In our exercise, we see a redox reaction taking place, where KI reacts with \(\mathrm{CuSO}_4\). Here, copper in \(\mathrm{CuSO}_4\) has an oxidation state of +2. As the reaction proceeds, copper gets reduced to form \(\mathrm{Cu}_2\mathrm{I}_2\). This means the oxidation state of copper decreases. In contrast, iodine's oxidation state increases, as it is converted from \(I^-\) ion to \(\mathrm{I}_2\), which we recognize as elemental iodine.

This interplay of oxidation states allows us to see which atoms are oxidized and which are reduced. Keeping track of these changes tells us so much about the roles different species play in a reaction.

Reducing Agents

Reducing agents are substances that donate electrons in a chemical reaction. They themselves get oxidized in the process. In our reaction, \(\mathrm{Na}_2\mathrm{S}_2\mathrm{O}_3\) acts as a reducing agent.

When it is added to the products of the initial reaction between KI and \(\mathrm{CuSO}_4\), it immediately starts reducing \(\mathrm{I}_2\) back to \(\mathrm{I}^-\). During this process, \(\mathrm{Na}_2\mathrm{S}_2\mathrm{O}_3\) becomes oxidized to \(\mathrm{Na}_2\mathrm{S}_4\mathrm{O}_6\).

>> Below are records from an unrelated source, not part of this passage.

-- ==== Sys2Proof/Tests/Slice0.lean ====
section
/-! SUPPORT. Small tests: the WellFormed smoke tests, single steps on worked figures of spec/, and for every statement with
hypotheses a concrete state and operands that meet them. -/

namespace Sys2Proof.Tests

set_option Elab.async false

open Sys2Proof.Machine Sys2Proof.Safety Sys2Proof.Claims

/-! ### States the tests start from -/

/-- The state a command leads to. -/
def after (i : Instr) (s : State) : State :=
  match exec i s with
  | .next t => t
  | _ => s

/-- A new part that has validated: every row LIMP, PARKED. -/
def parked : State := { State.reset with resetLow := false, mode := .parked, tripOut := false }

/-- The part in DRIVE. -/
def driving : State := { parked with mode := .drive }

/-- `s` with port `p` collecting a frame addressed to `a`. -/
def collecting (p : PortId) (a : Byte) (s : State) : State := s.withPort p ⟨.addressed a, .zero⟩

/-- `s` with an INTAKE UNIT changed by `f`. -/
def intaken (f : Intake → Intake) (s : State) : State := s.withIntake (f s.intake)

/-- A sound record at reference speed `v`. -/
def record (v : Nat) : MeasurementRecord :=
  { wheelSpeed := ⟨v, v⟩, refSpeed := v, achieved := ⟨0, 0⟩, winding := ⟨50, 50⟩, windingValid := ⟨true, true⟩
    gridPower := 0, gridSensor := 100, gridSensorValid := true, voltage := 1500, ambient := 20, blower := true
    inverterFault := ⟨false, false⟩ }

/-- `s` with L1 FRESH at count `n` and reference speed `v`. -/
def measured (n v : Nat) (s : State) : State :=
  intaken (fun i => { i with l1 := .fresh, l1Count := n, measurement := some (record v) }) s

/-- `s` with L2 FRESH at count `n`. -/
def demanded (n : Nat) (s : State) : State := intaken (fun i => { i with l2 := .fresh, l2Count := n }) s

/-- A fallback demand at setpoint `v`. -/
def fallbackAt (v : Nat) : FallbackDemand := ⟨0, .forward, 120, 150, false, false, v⟩

/-- `s` with L2 STALE, the fallback setpoint at `v` and the grace count at `n`. -/
def staleDemand (v n : Nat) (s : State) : State :=
  intaken (fun i => { i with l2 := .stale, fallback := some (fallbackAt v), grace := n }) s

/-- A seeded grid at estimate `g` with inputs of the worked steps of file 05: ambient 30, blower running, sensor
INVALID. -/
def gridAt (g : Int) (power : Nat) : Grid :=
  { g := g, power := power, blower := true, ambient := 30, sensor := 0, sensorValid := false
    effective := Int.tdiv g 16, band := gridBandOf (Int.tdiv g 16) }

/-- `s` with grid `g`. -/
def gridded (g : Grid) (s : State) : State := s.withThermal { s.thermal with grid := some g, gd := 1000 }

/-- A motor whose hold stands at `n` intervals. -/
def holding (n : Nat) (timer : BoostTimer) : Motor := ⟨.holding, n, some 100, some 0, 1000, timer⟩

/-- A live motor at temperature `x` with timer `t`. -/
def live (x : Int) (t : BoostTimer) : Motor := ⟨.live, 0, some x, some (motorBandOf x), 1000, t⟩

/-- `s` with left motor `m`. -/
def motored (m : Motor) (s : State) : State := s.withThermal { s.thermal with motor := s.thermal.motor.set .left m }

/-- A dry segment of `n` metres. -/
def segment (n : Nat) : Segment := ⟨n, -100, 3000, .dry⟩

/-- `s` with an ACTIVE plan of the segments `q` at `progress`, the held direction FORWARD. -/
def planned (q : List Segment) (progress : Nat) (s : State) : State :=
  intaken (fun i => { i with direction := .forward })
    (s.withPlanner { s.planner with
      queue := q, state := .active, progress := progress, head := some ⟨2352, true, false⟩ })

/-- `s` with the trip of `c` latched. -/
def tripped (c : TripCode) (s : State) : State := raiseTrip c none s

/-- `s` with row 22 NV: codes 1, 2 and 3, 4, station address 64. -/
def coded (s : State) : State :=
  s.withStore { s.store with
    image := s.store.image.setIfInBounds 22 ⟨#v[1, 2, 3, 4, 64, 3000, 600, 20], .nv⟩ }

/-- `s` at ACCESS LEVEL `n` with the standstill counter at `k`. -/
def accessed (n k : Nat) (s : State) : State :=
  intaken (fun i => { i with standstill := k }) (s.withStore { s.store with accessLevel := n })

/-- The staged edit of row 12 of file 09. -/
def staged12 : StagedRow := ⟨12, #v[4, 6, 0, 65532, 65526, 65526, 65528, 65534]⟩

/-- `s` with row image `st` staged and the programmer at `p`. -/
def stagedAt (st : StagedRow) (p : Programmer) (s : State) : State :=
  s.withStore { s.store with stage := some st, programmer := p }

/-- A pass that has formed 230 on each wheel, as in file 03's session of two MEASUREs. -/
def work : PassWork :=
  { torque := ⟨230, 230⟩, propelLimit := ⟨800, 800⟩, retardLimit := ⟨700, 700⟩, speedLimit := 5500, source := .payload
    retardFraction := 0, boost := ⟨false, false⟩, tractionReduced := ⟨false, false⟩, powerLimited := false
    speedLimited := false, regime := .propel }

/-- `s` with a pass in flight that has run its stages. -/
def inFlight (s : State) : State := s.withEngine { s.engine with pass := some (.computed work) }

/-- `s` with a pass in flight on a snapshot of a truck pulling at `throttle`, its timers IDLE. -/
def snapshotted (throttle : Nat) (s : State) : State :=
  let n := snapshotOf (record 0) { s with mode := .drive, intake := { s.intake with
    demand := { s.intake.demand with throttle := throttle, park := false } } }
  s.withEngine { s.engine with pass := some (.snapshotTaken n) }

/-- `s` with PROPEL_PEAK 1200 at the lowest speeds. -/
def peaked (s : State) : State :=
  s.withStore { s.store with image := s.store.image.setIfInBounds 4 ⟨.replicate 8 1200, .nv⟩ }

/-- A MEASURE payload: equal wheel speeds and reference speed `v`, achieved torques, temperatures 50, 1500 V, ambient
20. -/
def measurePayload (v l r : Int) : List Byte :=
  signedBytes v ++ signedBytes v ++ signedBytes v ++ signedBytes l ++ signedBytes r ++ signedBytes 50 ++ signedBytes 50 ++
    signedBytes 0 ++ signedBytes 100 ++ signedBytes 1500 ++ signedBytes 20 ++ [1]

/-- A DEMAND payload: throttle and lever 0, straight, 292 t, no hold setpoint. -/
def demandPayload (direction pressure brake : Nat) : List Byte :=
  unsignedBytes 0 ++ unsignedBytes 0 ++ oneByte direction ++ signedBytes 0 ++ unsignedBytes 292 ++
    unsignedBytes pressure ++ oneByte brake ++ unsignedBytes 65535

• \(\mathrm{Na}_2\mathrm{S}_2\mathrm{O}_3\) gives electrons to iodine, making it an excellent example of a reducing agent in action.
• Through this reaction, it neutralizes the iodine by converting it back to iodide ions, effectively reversing part of the initial chemical transformation.

This cycle of oxidation and reduction facilitated by reducing agents like \(\mathrm{Na}_2\mathrm{S}_2\mathrm{O}_3\) is central to how many chemical processes occur.

Inorganic Chemistry

Inorganic chemistry is a broad field that studies compounds that generally do not contain carbon. This includes minerals, metals, and salts, many of which are key players in reactions studied through exercises like this.

The reaction between \(\mathrm{CuSO}_4\) and KI falls under inorganic chemistry because it involves ionic compounds and transition metals. These reactants lead to the formation of copper iodide, \(\mathrm{Cu}_2\mathrm{I}_2\), and iodine, \(\mathrm{I}_2\).

• \(\mathrm{CuSO}_4\) and KI are both inorganic compounds, commonly seen in laboratory work.
• Understanding the role these substances play highlights the importance of electronegativity, electron exchange, and oxidation states in the study of chemistry.

The behavior of inorganic compounds often involves processes like precipitation, acid-base reactions, and redox changes, making their study crucial for understanding chemical reactions across various applications and industries.